Compression-Based Regularization With an Application to Multitask Learning

This paper investigates, from information theoretic grounds, a learning problem based on the principle that any regularity in a given dataset can be exploited to extract compact features from data, i.e., using fewer bits than needed to fully describe the data itself, in order to build meaningful representations of a relevant content (multiple labels). We begin studying a multitask learning (MTL) problem from the average (over the tasks) of mis-classification probability point of view and linking it with the popular cross-entropy criterion. Our approach allows an information theoretic formulation of an MTL problem as a supervised learning framework, in which the prediction models for several related tasks are learned jointly from common representations to achieve better generalization performance.
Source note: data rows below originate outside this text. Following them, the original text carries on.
-- ==== Sys2Proof/Machine/Ops.lean ====
section
/-! DEFINITION. The operations every command and every host access is made of: the memories, the packing of bytes and
bits in words (spec/20_memory.md R78, R79), and the life of a command, with its error path (spec/60_exceptions.md
R260 to R264). -/

namespace Sys2Proof.Machine

/-! ### Memories -/

/-- Element `k`, or none where it is ⊥ (R70). -/
def memGet {α : Type} : Mem α → Nat → Option α
  | [], _ => none
  | (j, v) :: m, k => if j = k then some v else memGet m k

/-- Element `k` becomes `v`. -/
def memSet {α : Type} : Mem α → Nat → α → Mem α
  | [], k, v => [(k, v)]
  | (j, u) :: m, k, v =>
    if k < j then (k, v) :: (j, u) :: m else if k = j then (k, v) :: m else (j, u) :: memSet m k v

/-- The elements of a sequence at the indices from `k` on. -/
def memIndexed {α : Type} (k : Nat) : List α → Mem α
  | [] => []
  | v :: vs => (k, v) :: memIndexed (k + 1) vs

/-- `MEM[0 .. len(vs)) <- vs`; the elements from `len(vs)` on keep their contents. -/
def memFill {α : Type} (m : Mem α) (vs : List α) : Mem α :=
  memIndexed 0 vs ++ m.filter (fun e => decide (vs.length ≤ e.1))

/-- `MEM[a .. a + n)`, or the first index in it that is ⊥. -/
def memRange {α : Type} (m : Mem α) : Nat → Nat → Except Nat (List α)
  | _, 0 => .ok []
  | a, n + 1 =>
    match memGet m a with
    | none => .error a
    | some v =>
      match memRange m (a + 1) n with
      | .ok vs => .ok (v :: vs)
      | .error k => .error k

/-- The canonical form of a memory: indices strictly rising. ⊥ is no value, so no listed element reads as an unlisted
one does. -/
abbrev Memory.wf {α : Type} (m : Mem α) : Prop := m.Pairwise (fun e d => e.1 < d.1)

/-- Every listed index lies below the memory's capacity. -/
abbrev memBelow {α : Type} (cap : Nat) (m : Mem α) : Prop := ∀ e ∈ m, e.1 < cap

/-- A command's operand range `MEM[a .. a + n)`; a ⊥ element in it is the model fault UNDEF_READ (R70(b)). -/
def readOperand {α : Type} (cmd : Mnemonic) (name : MemName) (m : Mem α) (a n : Nat) : Except Fault (List α) :=
  match memRange m a n with
  | .ok vs => .ok vs
  | .error k => .error (.undefRead cmd name k)

/-! ### Packing, most significant first -/

/-- The number whose binary digits are `bs`, the first the most significant. -/
def bitsToNat (bs : List Bool) : Nat := bs.foldl (fun n b => 2 * n + b.toNat) 0

/-- `bitsMSB(v, n)` (spec/00_scope.md R11). -/
def bitsMSB {n : Nat} (v : BitVec n) : List Bool := (List.range n).map v.getMsbD

/-- The word whose bit `31 − j` is `f j` (R79). -/
def packWord (f : Nat → Bool) : Word := BitVec.ofNat 32 (bitsToNat ((List.range 32).map f))

/-- All the values, or none where one is missing. -/
def allSome {α : Type} : List (Option α) → Option (List α)
  | [] => some []
  | none :: _ => none
  | some v :: vs =>
    match allSome vs with
    | none => none
    | some r => some (v :: r)

/-- Word `k` of a packed memory of capacity `cap`, or none where it holds a ⊥ element; positions at or beyond the capacity
read 0 (R70(a), R79). A word that holds both a ⊥ element and such positions is none as a whole: DESIGN CHOICE, safe (log
entry 17). -/
def packedRead {α : Type} (toBit : α → Bool) (m : Mem α) (cap k : Nat) : Option Word :=
  match allSome ((List.range 32).map fun j =>
      if 32 * k + j < cap then (memGet m (32 * k + j)).map toBit else some false) with
  | none => none
  | some bs => some (BitVec.ofNat 32 (bitsToNat bs))

/-- A host write of word `k` of a packed memory: all its elements below the capacity, at once (R79). -/
def packedWrite (m : Mem Bool) (cap k : Nat) (w : Word) : Mem Bool :=
  (List.range 32).foldl (fun m j => if 32 * k + j < cap then memSet m (32 * k + j) (w.getMsbD j) else m) m

/-- Byte `j` of a word, byte 0 the most significant (R78). -/
def byteOfWord (w : Word) (j : Nat) : Byte := w.extractLsb' (24 - 8 * j) 8

/-- Word `k` of a byte array (R78). -/
def wordOfBytes {n : Nat} (v : Vector Byte n) (k : Nat) (h : 4 * k + 3 < n) : Word :=
  v[4 * k] ++ v[4 * k + 1] ++ v[4 * k + 2] ++ v[4 * k + 3]

/-- A byte array with word `k` replaced (R78). -/
def setWordOfBytes {n : Nat} (v : Vector Byte n) (k : Nat) (w : Word) : Vector Byte n :=
  Vector.ofFn fun j => if j.val / 4 = k then byteOfWord w (j.val % 4) else v[j]

/-! ### The life of a command -/

/-- STATUS.BUSY (spec/10_state.md R60). -/
def isBusy (s : State) : Bool :=
  match s.eng with
  | .idle => false
  | .busy _ _ => true

/-- Acceptance of a command word (R260), with the engine steps that pass before its last one. -/
def acceptWith (w : Word) (left : Nat) (s : State) : State :=
  { s with lastCmd := w, done := false, err := .ok, eng := .busy w left }

/-- Acceptance of a CMD write, with a free latency (R8, R260). -/
def acceptCommand (w : Word) (s : State) : State :=
  { acceptWith w (Config.latency s.draws) s with draws := s.draws + 1 }

/-- Completion with a code (R261): ERR, DONE, BUSY and the engine, all at once. -/
def complete (code : ErrCode) (s : State) : State :=
  { s with err := code, done := true, eng := .idle }

/-- A command that succeeds, in the state that holds its write set's new values (R261). -/
def succeed (s : State) : Result := .next (complete .ok s)

/-- `raise E_…`, the block's one error path: the command completes with the code and writes none of its write set
(R263). -/
def raiseError (code : ErrCode) (s : State) : Result := .next (complete code s)

/-- A command that goes on with a value, or ends in the model fault met on the way (R280). -/
def withValue {α : Type} (r : Except Fault α) (k : α → Result) : Result :=
  match r with
  | .error f => .fault f
  | .ok v => k v

end Sys2Proof.Machine
end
More precisely, our formulation of the MTL problem can be interpreted as an information bottleneck problem with side information at the decoder. Based on that, we present an iterative algorithm for computing the optimal tradeoffs and some of its convergence properties are studied. An important feature of this algorithm is to provide a natural safeguard against overfitting, because it minimizes the average risk taking into account a penalization induced by the model complexity. Remarkably, empirical results illustrate that there exists an optimal information rate minimizing the excess risk, which depends on the nature and the amount of available training data. Applications to hierarchical text categorization and distributional word clusters are also investigated, extending previous works.